- Work order: Each line from the start of the records through the line containing "let result (op" is to be transcribed exactly, and no other line is to be included.

- Recorded information:
# # #

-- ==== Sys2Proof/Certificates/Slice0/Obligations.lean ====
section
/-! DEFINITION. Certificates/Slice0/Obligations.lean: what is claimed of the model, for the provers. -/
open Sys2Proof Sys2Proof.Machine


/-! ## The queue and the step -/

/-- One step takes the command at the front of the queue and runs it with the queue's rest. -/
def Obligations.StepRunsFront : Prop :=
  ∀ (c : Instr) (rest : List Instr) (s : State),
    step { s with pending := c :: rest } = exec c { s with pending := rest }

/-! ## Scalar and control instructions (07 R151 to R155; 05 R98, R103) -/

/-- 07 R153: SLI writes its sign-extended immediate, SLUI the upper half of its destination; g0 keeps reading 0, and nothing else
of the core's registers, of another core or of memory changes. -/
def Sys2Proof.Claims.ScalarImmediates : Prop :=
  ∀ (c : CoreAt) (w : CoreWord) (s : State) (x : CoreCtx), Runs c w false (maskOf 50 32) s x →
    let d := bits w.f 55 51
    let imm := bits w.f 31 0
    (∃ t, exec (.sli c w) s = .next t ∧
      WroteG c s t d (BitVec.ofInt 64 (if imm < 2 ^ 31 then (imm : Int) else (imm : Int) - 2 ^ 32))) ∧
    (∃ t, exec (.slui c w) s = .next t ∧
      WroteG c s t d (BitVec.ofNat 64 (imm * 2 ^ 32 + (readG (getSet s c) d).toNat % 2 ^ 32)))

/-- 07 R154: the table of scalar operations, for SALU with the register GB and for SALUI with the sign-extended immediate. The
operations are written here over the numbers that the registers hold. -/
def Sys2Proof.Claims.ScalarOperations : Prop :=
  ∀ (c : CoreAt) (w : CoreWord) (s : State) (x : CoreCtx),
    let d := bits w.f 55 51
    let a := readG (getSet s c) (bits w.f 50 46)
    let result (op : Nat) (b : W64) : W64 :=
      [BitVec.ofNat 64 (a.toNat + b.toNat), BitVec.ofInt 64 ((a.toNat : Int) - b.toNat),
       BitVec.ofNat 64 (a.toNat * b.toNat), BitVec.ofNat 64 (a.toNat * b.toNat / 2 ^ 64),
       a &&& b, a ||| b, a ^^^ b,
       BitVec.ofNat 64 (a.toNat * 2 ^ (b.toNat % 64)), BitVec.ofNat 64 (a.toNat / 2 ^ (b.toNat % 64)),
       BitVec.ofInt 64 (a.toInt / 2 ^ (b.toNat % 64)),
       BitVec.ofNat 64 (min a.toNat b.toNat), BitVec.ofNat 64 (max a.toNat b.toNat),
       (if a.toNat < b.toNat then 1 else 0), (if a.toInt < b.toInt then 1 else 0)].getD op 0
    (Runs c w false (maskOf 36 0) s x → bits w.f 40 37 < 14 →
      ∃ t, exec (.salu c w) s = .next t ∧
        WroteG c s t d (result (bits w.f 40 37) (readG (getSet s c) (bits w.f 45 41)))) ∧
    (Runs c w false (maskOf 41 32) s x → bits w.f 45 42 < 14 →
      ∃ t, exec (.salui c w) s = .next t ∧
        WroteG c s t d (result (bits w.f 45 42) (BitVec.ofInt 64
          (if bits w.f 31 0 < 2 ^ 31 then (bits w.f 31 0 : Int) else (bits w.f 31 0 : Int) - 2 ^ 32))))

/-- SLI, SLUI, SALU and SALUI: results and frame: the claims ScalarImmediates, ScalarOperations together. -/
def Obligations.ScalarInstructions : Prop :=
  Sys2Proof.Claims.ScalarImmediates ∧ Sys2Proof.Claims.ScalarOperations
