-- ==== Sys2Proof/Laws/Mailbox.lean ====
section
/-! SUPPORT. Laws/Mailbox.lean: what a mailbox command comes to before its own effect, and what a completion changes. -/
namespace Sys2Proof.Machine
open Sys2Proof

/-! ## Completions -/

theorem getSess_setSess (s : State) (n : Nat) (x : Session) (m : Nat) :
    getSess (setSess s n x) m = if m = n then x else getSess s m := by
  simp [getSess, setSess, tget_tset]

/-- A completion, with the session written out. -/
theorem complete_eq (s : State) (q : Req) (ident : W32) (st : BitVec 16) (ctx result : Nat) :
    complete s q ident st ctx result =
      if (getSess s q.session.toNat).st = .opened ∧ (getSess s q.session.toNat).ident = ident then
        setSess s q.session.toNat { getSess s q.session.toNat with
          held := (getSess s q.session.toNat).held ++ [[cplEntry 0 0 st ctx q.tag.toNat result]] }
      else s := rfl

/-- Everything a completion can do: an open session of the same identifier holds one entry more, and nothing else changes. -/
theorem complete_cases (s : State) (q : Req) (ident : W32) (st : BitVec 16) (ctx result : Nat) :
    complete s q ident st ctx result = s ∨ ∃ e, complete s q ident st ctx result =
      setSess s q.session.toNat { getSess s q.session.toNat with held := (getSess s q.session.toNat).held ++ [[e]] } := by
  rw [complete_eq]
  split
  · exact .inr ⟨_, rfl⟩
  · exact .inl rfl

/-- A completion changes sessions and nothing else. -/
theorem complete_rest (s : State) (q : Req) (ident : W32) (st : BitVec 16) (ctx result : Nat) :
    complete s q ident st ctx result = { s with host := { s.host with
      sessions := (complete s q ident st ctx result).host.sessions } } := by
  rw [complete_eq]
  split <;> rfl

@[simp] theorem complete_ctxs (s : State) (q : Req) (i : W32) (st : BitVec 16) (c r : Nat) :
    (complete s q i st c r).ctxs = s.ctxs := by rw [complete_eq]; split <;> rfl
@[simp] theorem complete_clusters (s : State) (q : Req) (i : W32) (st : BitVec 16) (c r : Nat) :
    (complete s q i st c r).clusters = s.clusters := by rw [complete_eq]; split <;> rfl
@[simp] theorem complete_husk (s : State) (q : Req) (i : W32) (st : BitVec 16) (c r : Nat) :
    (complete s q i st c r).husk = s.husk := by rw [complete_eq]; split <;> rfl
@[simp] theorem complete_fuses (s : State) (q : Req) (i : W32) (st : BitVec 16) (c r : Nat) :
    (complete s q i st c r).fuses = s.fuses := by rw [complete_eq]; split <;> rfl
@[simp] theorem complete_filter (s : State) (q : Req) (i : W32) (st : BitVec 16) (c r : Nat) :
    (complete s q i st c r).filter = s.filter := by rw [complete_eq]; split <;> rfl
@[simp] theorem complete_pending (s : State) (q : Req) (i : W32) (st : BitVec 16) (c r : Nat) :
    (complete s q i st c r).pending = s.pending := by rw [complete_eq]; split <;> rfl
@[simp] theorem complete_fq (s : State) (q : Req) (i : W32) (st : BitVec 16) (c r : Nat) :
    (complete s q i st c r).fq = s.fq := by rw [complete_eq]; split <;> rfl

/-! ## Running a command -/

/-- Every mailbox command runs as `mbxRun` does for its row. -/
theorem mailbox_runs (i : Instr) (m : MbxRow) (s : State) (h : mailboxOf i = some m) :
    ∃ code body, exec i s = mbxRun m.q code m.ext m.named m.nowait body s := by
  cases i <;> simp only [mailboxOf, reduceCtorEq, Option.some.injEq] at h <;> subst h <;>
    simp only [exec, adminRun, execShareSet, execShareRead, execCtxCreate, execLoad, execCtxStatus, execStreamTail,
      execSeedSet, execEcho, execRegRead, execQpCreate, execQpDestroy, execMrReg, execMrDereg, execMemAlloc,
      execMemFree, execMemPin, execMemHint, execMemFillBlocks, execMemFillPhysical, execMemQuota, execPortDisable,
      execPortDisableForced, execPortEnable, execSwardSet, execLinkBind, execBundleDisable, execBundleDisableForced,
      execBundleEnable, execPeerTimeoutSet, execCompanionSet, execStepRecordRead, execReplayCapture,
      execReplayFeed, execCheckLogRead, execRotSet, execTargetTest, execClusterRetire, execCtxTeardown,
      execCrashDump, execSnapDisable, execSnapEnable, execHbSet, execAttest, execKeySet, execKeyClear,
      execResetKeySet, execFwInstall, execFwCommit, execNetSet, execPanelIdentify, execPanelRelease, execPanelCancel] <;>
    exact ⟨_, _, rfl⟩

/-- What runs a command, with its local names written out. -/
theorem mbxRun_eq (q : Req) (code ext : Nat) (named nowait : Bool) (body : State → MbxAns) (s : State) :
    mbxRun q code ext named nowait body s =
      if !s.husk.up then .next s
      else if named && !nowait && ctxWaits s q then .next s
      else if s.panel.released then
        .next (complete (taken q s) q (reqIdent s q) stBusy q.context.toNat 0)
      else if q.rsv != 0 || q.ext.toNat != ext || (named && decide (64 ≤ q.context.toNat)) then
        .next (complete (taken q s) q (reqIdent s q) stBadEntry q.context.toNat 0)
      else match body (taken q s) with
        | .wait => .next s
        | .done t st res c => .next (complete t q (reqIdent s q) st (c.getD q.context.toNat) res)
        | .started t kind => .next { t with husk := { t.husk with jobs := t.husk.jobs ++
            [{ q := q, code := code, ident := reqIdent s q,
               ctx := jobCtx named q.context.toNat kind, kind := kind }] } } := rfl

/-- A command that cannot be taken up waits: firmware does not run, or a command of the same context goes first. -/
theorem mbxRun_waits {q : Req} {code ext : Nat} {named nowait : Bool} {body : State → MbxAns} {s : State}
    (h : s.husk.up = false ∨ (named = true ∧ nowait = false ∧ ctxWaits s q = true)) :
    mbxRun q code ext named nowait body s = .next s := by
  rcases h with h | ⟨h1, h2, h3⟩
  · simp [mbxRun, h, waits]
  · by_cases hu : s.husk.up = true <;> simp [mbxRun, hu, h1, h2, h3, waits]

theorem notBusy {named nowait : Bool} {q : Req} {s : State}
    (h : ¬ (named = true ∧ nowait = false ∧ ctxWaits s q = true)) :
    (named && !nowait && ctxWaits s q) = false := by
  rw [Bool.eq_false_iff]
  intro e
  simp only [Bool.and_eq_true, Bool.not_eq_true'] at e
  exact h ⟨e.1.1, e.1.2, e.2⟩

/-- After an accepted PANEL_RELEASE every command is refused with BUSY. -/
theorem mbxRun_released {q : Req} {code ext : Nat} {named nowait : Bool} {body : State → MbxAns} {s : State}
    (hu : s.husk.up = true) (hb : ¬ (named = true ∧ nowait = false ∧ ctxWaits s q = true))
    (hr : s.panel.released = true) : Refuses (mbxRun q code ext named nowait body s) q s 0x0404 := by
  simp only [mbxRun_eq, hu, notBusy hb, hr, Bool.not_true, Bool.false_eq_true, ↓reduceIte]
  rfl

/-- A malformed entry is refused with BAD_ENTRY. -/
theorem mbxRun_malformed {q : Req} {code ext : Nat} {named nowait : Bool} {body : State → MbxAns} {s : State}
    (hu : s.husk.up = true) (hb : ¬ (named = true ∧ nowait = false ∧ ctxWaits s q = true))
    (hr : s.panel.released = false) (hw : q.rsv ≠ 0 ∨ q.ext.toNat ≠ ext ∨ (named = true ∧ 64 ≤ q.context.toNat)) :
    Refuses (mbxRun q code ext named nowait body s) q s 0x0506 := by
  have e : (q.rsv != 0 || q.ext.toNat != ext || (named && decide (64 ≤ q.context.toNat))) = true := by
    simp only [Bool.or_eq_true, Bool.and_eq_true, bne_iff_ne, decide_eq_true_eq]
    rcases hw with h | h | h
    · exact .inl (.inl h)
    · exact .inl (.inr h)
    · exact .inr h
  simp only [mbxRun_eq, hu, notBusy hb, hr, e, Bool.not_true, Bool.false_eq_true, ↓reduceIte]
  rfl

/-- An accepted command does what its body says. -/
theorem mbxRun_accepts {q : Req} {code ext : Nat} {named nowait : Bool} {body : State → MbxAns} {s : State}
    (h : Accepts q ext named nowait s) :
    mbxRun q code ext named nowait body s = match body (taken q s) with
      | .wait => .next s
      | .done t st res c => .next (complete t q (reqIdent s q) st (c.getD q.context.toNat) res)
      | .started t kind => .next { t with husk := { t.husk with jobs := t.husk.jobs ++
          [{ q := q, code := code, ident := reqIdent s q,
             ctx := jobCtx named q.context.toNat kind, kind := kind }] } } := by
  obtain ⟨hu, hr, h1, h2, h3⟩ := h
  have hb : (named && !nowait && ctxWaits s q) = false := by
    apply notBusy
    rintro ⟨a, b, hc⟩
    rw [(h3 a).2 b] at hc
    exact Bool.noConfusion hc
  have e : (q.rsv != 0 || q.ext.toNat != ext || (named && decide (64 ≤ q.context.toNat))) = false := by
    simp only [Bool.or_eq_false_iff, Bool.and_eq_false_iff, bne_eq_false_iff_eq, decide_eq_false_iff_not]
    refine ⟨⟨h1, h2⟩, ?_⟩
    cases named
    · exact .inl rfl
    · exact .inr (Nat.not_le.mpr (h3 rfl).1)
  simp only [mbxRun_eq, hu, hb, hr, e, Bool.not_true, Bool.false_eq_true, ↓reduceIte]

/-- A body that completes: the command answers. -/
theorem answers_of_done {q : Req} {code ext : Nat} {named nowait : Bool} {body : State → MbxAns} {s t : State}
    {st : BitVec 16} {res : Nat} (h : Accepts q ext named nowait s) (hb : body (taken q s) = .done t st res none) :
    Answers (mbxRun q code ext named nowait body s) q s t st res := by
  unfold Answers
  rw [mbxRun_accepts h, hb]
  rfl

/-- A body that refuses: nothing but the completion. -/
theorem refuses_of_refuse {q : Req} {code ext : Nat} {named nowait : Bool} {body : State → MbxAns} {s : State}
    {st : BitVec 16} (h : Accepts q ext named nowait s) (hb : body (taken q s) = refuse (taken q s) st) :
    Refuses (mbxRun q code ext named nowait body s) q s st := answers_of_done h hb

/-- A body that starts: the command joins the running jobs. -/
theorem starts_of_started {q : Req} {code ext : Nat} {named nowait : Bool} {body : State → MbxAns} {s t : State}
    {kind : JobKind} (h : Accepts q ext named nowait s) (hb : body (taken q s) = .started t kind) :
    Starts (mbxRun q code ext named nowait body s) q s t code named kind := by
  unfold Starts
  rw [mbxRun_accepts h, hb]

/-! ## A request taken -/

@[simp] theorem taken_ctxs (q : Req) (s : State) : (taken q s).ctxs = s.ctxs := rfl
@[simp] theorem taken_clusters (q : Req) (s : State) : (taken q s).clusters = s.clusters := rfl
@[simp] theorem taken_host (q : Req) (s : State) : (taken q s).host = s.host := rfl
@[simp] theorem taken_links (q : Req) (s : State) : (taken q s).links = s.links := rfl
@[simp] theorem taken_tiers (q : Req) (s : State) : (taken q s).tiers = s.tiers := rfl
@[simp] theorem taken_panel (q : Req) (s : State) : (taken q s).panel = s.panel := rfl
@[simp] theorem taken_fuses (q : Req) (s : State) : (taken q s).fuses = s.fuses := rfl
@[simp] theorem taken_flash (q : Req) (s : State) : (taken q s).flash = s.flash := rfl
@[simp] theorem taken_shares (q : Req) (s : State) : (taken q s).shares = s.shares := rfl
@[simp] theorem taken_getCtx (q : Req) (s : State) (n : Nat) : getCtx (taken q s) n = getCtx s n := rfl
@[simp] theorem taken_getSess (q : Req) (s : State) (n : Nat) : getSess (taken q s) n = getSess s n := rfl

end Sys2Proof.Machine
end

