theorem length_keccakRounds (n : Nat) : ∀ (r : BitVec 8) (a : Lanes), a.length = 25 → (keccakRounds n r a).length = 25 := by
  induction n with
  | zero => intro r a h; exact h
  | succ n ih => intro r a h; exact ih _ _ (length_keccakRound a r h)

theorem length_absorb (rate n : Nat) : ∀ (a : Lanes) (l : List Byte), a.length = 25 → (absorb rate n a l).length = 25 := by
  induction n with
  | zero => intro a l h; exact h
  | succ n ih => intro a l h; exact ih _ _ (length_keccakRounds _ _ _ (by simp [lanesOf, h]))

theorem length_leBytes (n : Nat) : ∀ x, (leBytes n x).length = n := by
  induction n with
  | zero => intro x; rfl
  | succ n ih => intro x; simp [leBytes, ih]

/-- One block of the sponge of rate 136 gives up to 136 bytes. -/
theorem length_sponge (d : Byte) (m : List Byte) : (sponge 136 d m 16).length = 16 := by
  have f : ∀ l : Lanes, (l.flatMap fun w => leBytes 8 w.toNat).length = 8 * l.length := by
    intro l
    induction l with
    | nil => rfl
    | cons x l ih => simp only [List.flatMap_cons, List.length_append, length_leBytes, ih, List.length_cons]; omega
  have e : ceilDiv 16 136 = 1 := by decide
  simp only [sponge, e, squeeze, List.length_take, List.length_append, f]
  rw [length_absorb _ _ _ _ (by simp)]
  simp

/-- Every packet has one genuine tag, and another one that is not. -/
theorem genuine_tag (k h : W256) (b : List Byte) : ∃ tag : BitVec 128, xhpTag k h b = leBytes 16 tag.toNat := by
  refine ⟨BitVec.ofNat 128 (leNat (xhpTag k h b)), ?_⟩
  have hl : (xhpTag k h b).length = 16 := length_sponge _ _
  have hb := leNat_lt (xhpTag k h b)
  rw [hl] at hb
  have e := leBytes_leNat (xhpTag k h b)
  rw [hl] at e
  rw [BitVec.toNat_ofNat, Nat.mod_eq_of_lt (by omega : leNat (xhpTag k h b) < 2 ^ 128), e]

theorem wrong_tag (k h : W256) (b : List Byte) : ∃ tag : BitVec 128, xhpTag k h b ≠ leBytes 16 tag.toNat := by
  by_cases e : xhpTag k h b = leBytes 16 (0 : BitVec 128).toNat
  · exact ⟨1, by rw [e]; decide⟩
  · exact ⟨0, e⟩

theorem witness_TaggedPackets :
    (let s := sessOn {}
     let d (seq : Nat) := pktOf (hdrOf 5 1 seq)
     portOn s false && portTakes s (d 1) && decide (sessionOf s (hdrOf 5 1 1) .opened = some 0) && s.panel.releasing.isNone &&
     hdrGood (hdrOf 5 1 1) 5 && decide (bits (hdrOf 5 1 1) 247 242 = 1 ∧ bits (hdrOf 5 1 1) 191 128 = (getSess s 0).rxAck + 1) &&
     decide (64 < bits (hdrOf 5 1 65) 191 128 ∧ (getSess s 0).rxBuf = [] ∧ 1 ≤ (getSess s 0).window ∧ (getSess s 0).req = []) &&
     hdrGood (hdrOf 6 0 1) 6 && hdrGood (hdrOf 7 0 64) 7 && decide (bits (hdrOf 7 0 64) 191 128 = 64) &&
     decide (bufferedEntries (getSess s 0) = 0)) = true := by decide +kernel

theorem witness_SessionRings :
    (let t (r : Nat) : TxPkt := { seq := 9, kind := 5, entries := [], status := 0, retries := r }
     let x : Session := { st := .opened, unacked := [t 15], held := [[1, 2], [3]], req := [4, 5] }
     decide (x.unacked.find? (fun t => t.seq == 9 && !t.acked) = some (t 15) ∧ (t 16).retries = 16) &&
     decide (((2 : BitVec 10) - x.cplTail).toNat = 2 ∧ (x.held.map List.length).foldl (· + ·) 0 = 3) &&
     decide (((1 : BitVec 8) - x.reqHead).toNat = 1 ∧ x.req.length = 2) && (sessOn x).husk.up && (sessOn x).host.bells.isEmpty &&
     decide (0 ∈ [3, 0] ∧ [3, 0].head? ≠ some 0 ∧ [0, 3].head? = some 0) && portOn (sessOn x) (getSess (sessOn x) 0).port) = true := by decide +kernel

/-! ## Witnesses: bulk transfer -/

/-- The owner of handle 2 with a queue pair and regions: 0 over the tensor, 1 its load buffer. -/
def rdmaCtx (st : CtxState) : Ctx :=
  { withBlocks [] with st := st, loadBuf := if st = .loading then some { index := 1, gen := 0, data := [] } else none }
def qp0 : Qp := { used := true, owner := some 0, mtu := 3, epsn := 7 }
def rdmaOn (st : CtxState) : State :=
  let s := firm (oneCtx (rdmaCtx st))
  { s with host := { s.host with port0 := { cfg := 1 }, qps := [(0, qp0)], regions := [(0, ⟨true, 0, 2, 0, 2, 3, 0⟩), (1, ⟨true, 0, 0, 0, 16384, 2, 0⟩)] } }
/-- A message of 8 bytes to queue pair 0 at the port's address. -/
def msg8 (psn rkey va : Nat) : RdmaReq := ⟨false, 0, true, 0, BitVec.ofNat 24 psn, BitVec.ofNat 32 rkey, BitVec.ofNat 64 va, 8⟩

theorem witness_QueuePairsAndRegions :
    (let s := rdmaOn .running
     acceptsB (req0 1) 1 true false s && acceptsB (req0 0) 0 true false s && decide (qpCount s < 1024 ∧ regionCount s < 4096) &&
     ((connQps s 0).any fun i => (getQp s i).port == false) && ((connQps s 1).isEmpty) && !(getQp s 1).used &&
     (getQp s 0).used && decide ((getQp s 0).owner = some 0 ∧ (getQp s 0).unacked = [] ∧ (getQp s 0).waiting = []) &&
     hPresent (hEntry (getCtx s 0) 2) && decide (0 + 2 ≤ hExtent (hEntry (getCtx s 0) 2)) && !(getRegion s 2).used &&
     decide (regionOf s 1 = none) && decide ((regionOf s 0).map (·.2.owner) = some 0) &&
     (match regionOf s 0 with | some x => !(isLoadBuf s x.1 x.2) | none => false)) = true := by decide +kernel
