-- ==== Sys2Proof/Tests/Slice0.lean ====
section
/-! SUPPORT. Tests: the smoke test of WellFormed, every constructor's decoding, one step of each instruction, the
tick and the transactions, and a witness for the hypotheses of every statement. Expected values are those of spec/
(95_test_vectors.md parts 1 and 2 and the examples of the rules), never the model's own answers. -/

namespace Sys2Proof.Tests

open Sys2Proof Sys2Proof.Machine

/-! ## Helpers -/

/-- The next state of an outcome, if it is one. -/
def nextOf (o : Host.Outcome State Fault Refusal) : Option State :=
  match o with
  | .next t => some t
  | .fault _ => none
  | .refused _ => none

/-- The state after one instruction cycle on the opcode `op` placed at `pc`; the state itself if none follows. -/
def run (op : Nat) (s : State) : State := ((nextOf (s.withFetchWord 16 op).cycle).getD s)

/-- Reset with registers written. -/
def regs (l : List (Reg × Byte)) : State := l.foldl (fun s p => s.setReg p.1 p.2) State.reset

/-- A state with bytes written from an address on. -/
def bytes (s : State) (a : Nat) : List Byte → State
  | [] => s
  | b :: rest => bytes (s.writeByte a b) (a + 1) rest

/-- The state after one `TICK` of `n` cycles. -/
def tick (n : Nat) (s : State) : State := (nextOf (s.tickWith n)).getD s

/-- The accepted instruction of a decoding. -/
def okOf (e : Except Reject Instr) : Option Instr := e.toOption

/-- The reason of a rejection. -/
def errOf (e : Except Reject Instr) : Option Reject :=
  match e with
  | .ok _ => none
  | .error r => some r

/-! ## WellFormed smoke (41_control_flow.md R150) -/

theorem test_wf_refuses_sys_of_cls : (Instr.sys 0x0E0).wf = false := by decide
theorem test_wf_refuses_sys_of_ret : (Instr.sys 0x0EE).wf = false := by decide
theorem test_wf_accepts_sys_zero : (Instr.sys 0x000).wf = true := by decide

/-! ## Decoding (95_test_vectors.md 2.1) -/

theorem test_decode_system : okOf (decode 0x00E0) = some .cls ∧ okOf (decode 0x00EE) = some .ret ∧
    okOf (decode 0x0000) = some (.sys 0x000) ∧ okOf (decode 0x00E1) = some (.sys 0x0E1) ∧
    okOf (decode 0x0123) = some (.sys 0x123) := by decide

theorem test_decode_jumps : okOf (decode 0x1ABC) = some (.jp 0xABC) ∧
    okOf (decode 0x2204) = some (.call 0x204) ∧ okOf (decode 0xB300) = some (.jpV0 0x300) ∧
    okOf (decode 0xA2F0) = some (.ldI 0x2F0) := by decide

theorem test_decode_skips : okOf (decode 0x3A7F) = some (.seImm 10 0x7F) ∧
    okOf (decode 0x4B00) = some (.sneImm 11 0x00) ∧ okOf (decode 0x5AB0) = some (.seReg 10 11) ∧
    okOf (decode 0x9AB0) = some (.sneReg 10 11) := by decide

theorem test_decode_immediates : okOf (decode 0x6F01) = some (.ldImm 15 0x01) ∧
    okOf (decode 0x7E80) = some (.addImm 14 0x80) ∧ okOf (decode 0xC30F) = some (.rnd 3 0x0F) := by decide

# # #

- Written response:
-- ==== Sys2Proof/Certificates/Slice0/Obligations.lean ====
section
/-! DEFINITION. Certificates/Slice0/Obligations.lean: what is claimed of the model, for the provers. -/
open Sys2Proof Sys2Proof.Machine


/-! ## The queue and the step -/

/-- One step takes the command at the front of the queue and runs it with the queue's rest. -/
def Obligations.StepRunsFront : Prop :=
  ∀ (c : Instr) (rest : List Instr) (s : State),
    step { s with pending := c :: rest } = exec c { s with pending := rest }

/-! ## Scalar and control instructions (07 R151 to R155; 05 R98, R103) -/

/-- 07 R153: SLI writes its sign-extended immediate, SLUI the upper half of its destination; g0 keeps reading 0, and nothing else
of the core's registers, of another core or of memory changes. -/
def Sys2Proof.Claims.ScalarImmediates : Prop :=
  ∀ (c : CoreAt) (w : CoreWord) (s : State) (x : CoreCtx), Runs c w false (maskOf 50 32) s x →
    let d := bits w.f 55 51
    let imm := bits w.f 31 0
    (∃ t, exec (.sli c w) s = .next t ∧
      WroteG c s t d (BitVec.ofInt 64 (if imm < 2 ^ 31 then (imm : Int) else (imm : Int) - 2 ^ 32))) ∧
    (∃ t, exec (.slui c w) s = .next t ∧
      WroteG c s t d (BitVec.ofNat 64 (imm * 2 ^ 32 + (readG (getSet s c) d).toNat % 2 ^ 32)))

/-- 07 R154: the table of scalar operations, for SALU with the register GB and for SALUI with the sign-extended immediate. The
operations are written here over the numbers that the registers hold. -/
def Sys2Proof.Claims.ScalarOperations : Prop :=
  ∀ (c : CoreAt) (w : CoreWord) (s : State) (x : CoreCtx),
    let d := bits w.f 55 51
    let a := readG (getSet s c) (bits w.f 50 46)
    let result (op : Nat) (b : W64) : W64 :=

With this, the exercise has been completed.